Movies aside, both men said their reactions were positive upon reading Jobs’ “Thoughts on Music” letter on the Apple Web site.
“My first reaction was ‘Amen!'” von Lohmann said. “Obviously, we’ve been saying for years that DRM on music is bad for fans, bad for artists and bad for competition. To hear Steve Jobs echo every one of those things was great.”
As for his second reaction, von Lohmann noted, “I thought this really means DRM on music is headed for the wastebasket.”
A Savvy Business Move
Faber said he was stunned by the business acumen demonstrated through Jobs’ letter.
“I think it’s a brilliant, brilliant move on his part as a pure business decision,” he declared. “Just so smart.
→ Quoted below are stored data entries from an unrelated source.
-- ==== Sys2Proof/Laws/State.lean ====
section
/-! SUPPORT. What each update of the state leaves alone, one lemma for each field and update, and what it makes of the part
that it changes. -/

namespace Sys2Proof.Machine

/-! ### modBlock -/

@[simp] theorem modBlock_mem (s : State) (b : Nat) (f : Block → Block) : (s.modBlock b f).mem = s.mem := rfl
@[simp] theorem modBlock_pkg (s : State) (b : Nat) (f : Block → Block) : (s.modBlock b f).pkg = s.pkg := rfl
@[simp] theorem modBlock_pod (s : State) (b : Nat) (f : Block → Block) : (s.modBlock b f).pod = s.pod := rfl
@[simp] theorem modBlock_hv (s : State) (b : Nat) (f : Block → Block) : (s.modBlock b f).hv = s.hv := rfl
@[simp] theorem modBlock_lpct (s : State) (b : Nat) (f : Block → Block) : (s.modBlock b f).lpct = s.lpct := rfl
@[simp] theorem modBlock_poison (s : State) (b : Nat) (f : Block → Block) : (s.modBlock b f).poison = s.poison := rfl
@[simp] theorem modBlock_badNear (s : State) (b : Nat) (f : Block → Block) : (s.modBlock b f).badNear = s.badNear := rfl
@[simp] theorem modBlock_softNear (s : State) (b : Nat) (f : Block → Block) : (s.modBlock b f).softNear = s.softNear := rfl
@[simp] theorem modBlock_sliceErrs (s : State) (b : Nat) (f : Block → Block) : (s.modBlock b f).sliceErrs = s.sliceErrs := rfl
@[simp] theorem modBlock_cores (s : State) (b : Nat) (f : Block → Block) : (s.modBlock b f).cores = s.cores := rfl
@[simp] theorem modBlock_grids (s : State) (b : Nat) (f : Block → Block) : (s.modBlock b f).grids = s.grids := rfl
@[simp] theorem modBlock_parts (s : State) (b : Nat) (f : Block → Block) : (s.modBlock b f).parts = s.parts := rfl
@[simp] theorem modBlock_qspindles (s : State) (b : Nat) (f : Block → Block) : (s.modBlock b f).qspindles = s.qspindles := rfl
@[simp] theorem modBlock_draws (s : State) (b : Nat) (f : Block → Block) : (s.modBlock b f).draws = s.draws := rfl
@[simp] theorem modBlock_svc (s : State) (b : Nat) (f : Block → Block) : (s.modBlock b f).svc = s.svc := rfl
@[simp] theorem modBlock_power (s : State) (b : Nat) (f : Block → Block) : (s.modBlock b f).power = s.power := rfl
@[simp] theorem modBlock_nextJoin (s : State) (b : Nat) (f : Block → Block) : (s.modBlock b f).nextJoin = s.nextJoin := rfl
@[simp] theorem modBlock_free (s : State) (b : Nat) (f : Block → Block) : (s.modBlock b f).free = s.free := rfl
@[simp] theorem modBlock_due (s : State) (b : Nat) (f : Block → Block) : (s.modBlock b f).due = s.due := rfl
@[simp] theorem modBlock_agenda (s : State) (b : Nat) (f : Block → Block) : (s.modBlock b f).agenda = s.agenda := rfl
@[simp] theorem modBlock_work (s : State) (b : Nat) (f : Block → Block) : (s.modBlock b f).work = s.work := rfl
@[simp] theorem modBlock_batch (s : State) (b : Nat) (f : Block → Block) : (s.modBlock b f).batch = s.batch := rfl
@[simp] theorem modBlock_quiet (s : State) (b : Nat) (f : Block → Block) : (s.modBlock b f).quiet = s.quiet := rfl
@[simp] theorem modBlock_rr (s : State) (b : Nat) (f : Block → Block) : (s.modBlock b f).rr = s.rr := rfl
@[simp] theorem modBlock_issue (s : State) (b : Nat) (f : Block → Block) : (s.modBlock b f).issue = s.issue := rfl

/-! ### modThread -/

@[simp] theorem modThread_mem (s : State) (t : TRef) (f : Thread → Thread) : (s.modThread t f).mem = s.mem := rfl
@[simp] theorem modThread_pkg (s : State) (t : TRef) (f : Thread → Thread) : (s.modThread t f).pkg = s.pkg := rfl
@[simp] theorem modThread_pod (s : State) (t : TRef) (f : Thread → Thread) : (s.modThread t f).pod = s.pod := rfl
@[simp] theorem modThread_hv (s : State) (t : TRef) (f : Thread → Thread) : (s.modThread t f).hv = s.hv := rfl
@[simp] theorem modThread_lpct (s : State) (t : TRef) (f : Thread → Thread) : (s.modThread t f).lpct = s.lpct := rfl
@[simp] theorem modThread_poison (s : State) (t : TRef) (f : Thread → Thread) : (s.modThread t f).poison = s.poison := rfl
@[simp] theorem modThread_badNear (s : State) (t : TRef) (f : Thread → Thread) : (s.modThread t f).badNear = s.badNear := rfl
@[simp] theorem modThread_softNear (s : State) (t : TRef) (f : Thread → Thread) : (s.modThread t f).softNear = s.softNear := rfl
@[simp] theorem modThread_sliceErrs (s : State) (t : TRef) (f : Thread → Thread) : (s.modThread t f).sliceErrs = s.sliceErrs := rfl
@[simp] theorem modThread_cores (s : State) (t : TRef) (f : Thread → Thread) : (s.modThread t f).cores = s.cores := rfl
@[simp] theorem modThread_grids (s : State) (t : TRef) (f : Thread → Thread) : (s.modThread t f).grids = s.grids := rfl
@[simp] theorem modThread_parts (s : State) (t : TRef) (f : Thread → Thread) : (s.modThread t f).parts = s.parts := rfl
@[simp] theorem modThread_qspindles (s : State) (t : TRef) (f : Thread → Thread) : (s.modThread t f).qspindles = s.qspindles := rfl
@[simp] theorem modThread_draws (s : State) (t : TRef) (f : Thread → Thread) : (s.modThread t f).draws = s.draws := rfl
@[simp] theorem modThread_svc (s : State) (t : TRef) (f : Thread → Thread) : (s.modThread t f).svc = s.svc := rfl
@[simp] theorem modThread_power (s : State) (t : TRef) (f : Thread → Thread) : (s.modThread t f).power = s.power := rfl
@[simp] theorem modThread_nextJoin (s : State) (t : TRef) (f : Thread → Thread) : (s.modThread t f).nextJoin = s.nextJoin := rfl
@[simp] theorem modThread_free (s : State) (t : TRef) (f : Thread → Thread) : (s.modThread t f).free = s.free := rfl
@[simp] theorem modThread_due (s : State) (t : TRef) (f : Thread → Thread) : (s.modThread t f).due = s.due := rfl
@[simp] theorem modThread_agenda (s : State) (t : TRef) (f : Thread → Thread) : (s.modThread t f).agenda = s.agenda := rfl
@[simp] theorem modThread_work (s : State) (t : TRef) (f : Thread → Thread) : (s.modThread t f).work = s.work := rfl
@[simp] theorem modThread_batch (s : State) (t : TRef) (f : Thread → Thread) : (s.modThread t f).batch = s.batch := rfl
@[simp] theorem modThread_quiet (s : State) (t : TRef) (f : Thread → Thread) : (s.modThread t f).quiet = s.quiet := rfl
@[simp] theorem modThread_rr (s : State) (t : TRef) (f : Thread → Thread) : (s.modThread t f).rr = s.rr := rfl
@[simp] theorem modThread_issue (s : State) (t : TRef) (f : Thread → Thread) : (s.modThread t f).issue = s.issue := rfl

/-! ### modCore -/

@[simp] theorem modCore_mem (s : State) (c : Nat) (f : Core → Core) : (s.modCore c f).mem = s.mem := rfl
@[simp] theorem modCore_pkg (s : State) (c : Nat) (f : Core → Core) : (s.modCore c f).pkg = s.pkg := rfl
@[simp] theorem modCore_pod (s : State) (c : Nat) (f : Core → Core) : (s.modCore c f).pod = s.pod := rfl
@[simp] theorem modCore_hv (s : State) (c : Nat) (f : Core → Core) : (s.modCore c f).hv = s.hv := rfl
@[simp] theorem modCore_lpct (s : State) (c : Nat) (f : Core → Core) : (s.modCore c f).lpct = s.lpct := rfl
@[simp] theorem modCore_poison (s : State) (c : Nat) (f : Core → Core) : (s.modCore c f).poison = s.poison := rfl
@[simp] theorem modCore_badNear (s : State) (c : Nat) (f : Core → Core) : (s.modCore c f).badNear = s.badNear := rfl
@[simp] theorem modCore_softNear (s : State) (c : Nat) (f : Core → Core) : (s.modCore c f).softNear = s.softNear := rfl
@[simp] theorem modCore_sliceErrs (s : State) (c : Nat) (f : Core → Core) : (s.modCore c f).sliceErrs = s.sliceErrs := rfl
@[simp] theorem modCore_blocks (s : State) (c : Nat) (f : Core → Core) : (s.modCore c f).blocks = s.blocks := rfl
@[simp] theorem modCore_grids (s : State) (c : Nat) (f : Core → Core) : (s.modCore c f).grids = s.grids := rfl
@[simp] theorem modCore_parts (s : State) (c : Nat) (f : Core → Core) : (s.modCore c f).parts = s.parts := rfl
@[simp] theorem modCore_qspindles (s : State) (c : Nat) (f : Core → Core) : (s.modCore c f).qspindles = s.qspindles := rfl
@[simp] theorem modCore_draws (s : State) (c : Nat) (f : Core → Core) : (s.modCore c f).draws = s.draws := rfl
@[simp] theorem modCore_svc (s : State) (c : Nat) (f : Core → Core) : (s.modCore c f).svc = s.svc := rfl
@[simp] theorem modCore_power (s : State) (c : Nat) (f : Core → Core) : (s.modCore c f).power = s.power := rfl
@[simp] theorem modCore_nextJoin (s : State) (c : Nat) (f : Core → Core) : (s.modCore c f).nextJoin = s.nextJoin := rfl
@[simp] theorem modCore_free (s : State) (c : Nat) (f : Core → Core) : (s.modCore c f).free = s.free := rfl
@[simp] theorem modCore_due (s : State) (c : Nat) (f : Core → Core) : (s.modCore c f).due = s.due := rfl
@[simp] theorem modCore_agenda (s : State) (c : Nat) (f : Core → Core) : (s.modCore c f).agenda = s.agenda := rfl
@[simp] theorem modCore_work (s : State) (c : Nat) (f : Core → Core) : (s.modCore c f).work = s.work := rfl
@[simp] theorem modCore_batch (s : State) (c : Nat) (f : Core → Core) : (s.modCore c f).batch = s.batch := rfl
@[simp] theorem modCore_quiet (s : State) (c : Nat) (f : Core → Core) : (s.modCore c f).quiet = s.quiet := rfl
@[simp] theorem modCore_rr (s : State) (c : Nat) (f : Core → Core) : (s.modCore c f).rr = s.rr := rfl
@[simp] theorem modCore_issue (s : State) (c : Nat) (f : Core → Core) : (s.modCore c f).issue = s.issue := rfl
And I think it’s a good thing for the industry as well.”
Jobs has nothing to lose, Faber observed. “It’s not like he’s ever been making money selling songs through iTunes, so what does he care if people are putting MP3 files on their machines instead of AAC (advanced audio coding) files? It’s all upside for him.”
In his letter, Jobs said music lovers should urge the world’s four largest labels — Universal Music Group, EMI, Sony BMG Music Entertainment and Warner Music Group — to throw in the towel on DRM restrictions. “Convincing them to license their music to Apple and others DRM-free will create a truly interoperable music marketplace,” Jobs wrote. “Apple will embrace this wholeheartedly.”
The incompatibility with non-iPod players of songs downloaded from Apple’s iTunes store has prompted complaints from consumer rights and protection groups in Europe, which labeled Apple as being anticompetitive.
Jobs said he had no choice because the music companies insisted DRM be implemented.